* Description of the task *
Count the lines in the material below that contain the word "with" and give the number alone.
━━ Records supplied
-- ==== Sys2Proof/Tests/Slice0.lean ====
section
/-! SUPPORT. The model's own tests. Expected words and states are those of spec/95_test_vectors.md and of rule R94, at the reference configuration, or worked by hand from the rule that is named. Then, for each obligation that has hypotheses, a state and operands that meet them. -/

namespace Sys2Proof.Tests

open Sys2Proof.Machine

/-! ## Helpers -/

/-- The state that an outcome answers. -/
def nextState : Host.Outcome State Fault Refusal → Option State
  | .next t => some t
  | .fault _ => none
  | .refused _ => none

/-- The words of the newest response. -/
def lastWords (t : State) : Option (List Word) := t.rspOut.getLast?.map Response.words

/-- The words of the response to an instruction that reads no parameter. -/
def answer (i : Instr) (s : State) : Option (List Word) := (nextState (exec i s)).bind lastWords

/-- A reader loaded with bytes, at a cursor. -/
def loaded (bytes : List Byte) (cur : BitVec 11) (abort : Bool) : State :=
  { State.reset with rd := ⟨Memory.ofBytes bytes, BitVec.ofNat 8 bytes.length, cur, abort⟩ }

/-- The entry of section 1.7: sequence 2, declared length 20, one frame. -/
def entry20 : Entry := ⟨129284#18, 2#3, 20#8, 6#8, Memory.ofBytes [1#8, 2#8, 3#8, 4#8, 5#8, 6#8], 1#8, 0#16⟩

/-- A state whose table is given. -/
def withTable (t : Table) : State := { State.reset with fp := t }

/-- A state whose next inputs are words. -/
def sending (ws : List Word) : State := { State.reset with cmdIn := ws.map PortInput.word }

/-- Source 0x23 of PGN 129284, and two payloads of it (section 2.4). -/
def navId : Ident := 0x0DF90423#29
def firstFrame20 : Payload := ⟨0x40#8, 20#8, 1#8, 2#8, 3#8, 4#8, 5#8, 6#8⟩
def contFrame1 : Payload := ⟨0x41#8, 7#8, 8#8, 9#8, 10#8, 11#8, 12#8, 13#8⟩
def zeros : Payload := ⟨0#8, 0#8, 0#8, 0#8, 0#8, 0#8, 0#8, 0#8⟩

/-! ## WellFormed: an ill-formed term for each check -/

theorem test_wf_dispatch_dlc : (Instr.dispatch navId 9#4 zeros).wellFormed = false := by decide
theorem test_wf_fpingest_dlc : (Instr.fpingest navId 9#4 zeros).wellFormed = false := by decide
theorem test_wf_bfloadi_len : (Instr.bfloadi 9#4 zeros).wellFormed = false := by decide
theorem test_wf_bftakeU_zero : (Instr.bftakeU 0#6).wellFormed = false := by decide
theorem test_wf_bftakeU_33 : (Instr.bftakeU 33#6).wellFormed = false := by decide
theorem test_wf_bftakeS_zero : (Instr.bftakeS 0#6).wellFormed = false := by decide
theorem test_wf_bftakeS_33 : (Instr.bftakeS 33#6).wellFormed = false := by decide
theorem test_wf_bfskip_zero : (Instr.bfskip 0#6).wellFormed = false := by decide
theorem test_wf_bfskip_33 : (Instr.bfskip 33#6).wellFormed = false := by decide
theorem test_wf_pdu2_of_239 : (Instr.pdu2 0x00EF0000#29).wellFormed = false := by decide
theorem test_wf_pdu1_of_240 : (Instr.pdu1 0x00F01200#29).wellFormed = false := by decide
theorem test_wf_fpFirst_of_index_1 : (Instr.fpFirst navId contFrame1).wellFormed = false := by decide
theorem test_wf_fpCont_of_index_0 : (Instr.fpCont navId firstFrame20).wellFormed = false := by decide
theorem test_wf_legal : ([.dispatch navId 8#4 zeros, .bfloadi 0#4 zeros, .bftakeU 32#6, .bftakeS 1#6, .pdu2 navId,
    .pdu1 0x00EF0000#29, .fpFirst navId firstFrame20, .fpCont navId contFrame1] : List Instr).all Instr.wellFormed = true := by
  decide

/-! ## Decoding: words written bit by bit from the formats R74 to R80 -/

theorem test_decode_iddec :
    decode [0b00010000000000000000000000000000#32, 0b00001101111100000001000000000000#32]
      = .ok (.iddec 0b01101111100000001000000000000#29) := by decide

theorem test_decode_dispatch :
    decode [0b00100011000000000000000000000000#32, 0b00001001111100010001001000000001#32,
        0b00000100000000110000001000000001#32, 0b00001000000001110000011000000101#32]
      = .ok (.dispatch 0x09F11201#29 3#4 ⟨1#8, 2#8, 3#8, 4#8, 5#8, 6#8, 7#8, 8#8⟩) := by decide

theorem test_decode_fpingest :
    decode [0b00111000000000000000000000000000#32, 0b11101101111110010000010000100011#32,
        0b00000010000000010001010001000000#32, 0b00000110000001010000010000000011#32]
      = .ok (.fpingest navId 8#4 firstFrame20) := by decide

theorem test_decode_fpevict : decode [0b01000000000000000000000000100011#32] = .ok (.fpevict 0x23#8) := by decide
theorem test_decode_fpflush : decode [0b01010000000000000000000000000000#32] = .ok .fpflush := by decide
theorem test_decode_tick : decode [0b01100000000000000000000000000000#32] = .ok .tick := by decide
theorem test_decode_bfloadm : decode [0b01110000000000000000000000000000#32] = .ok .bfloadm := by decide

theorem test_decode_bfloadi :
    decode [0b10000010000000000000000000000000#32, 0b00000000000000000011010000010010#32, 0b0#32]
      = .ok (.bfloadi 2#4 ⟨0x12#8, 0x34#8, 0#8, 0#8, 0#8, 0#8, 0#8, 0#8⟩) := by decide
━━━━
* Exercise response *
4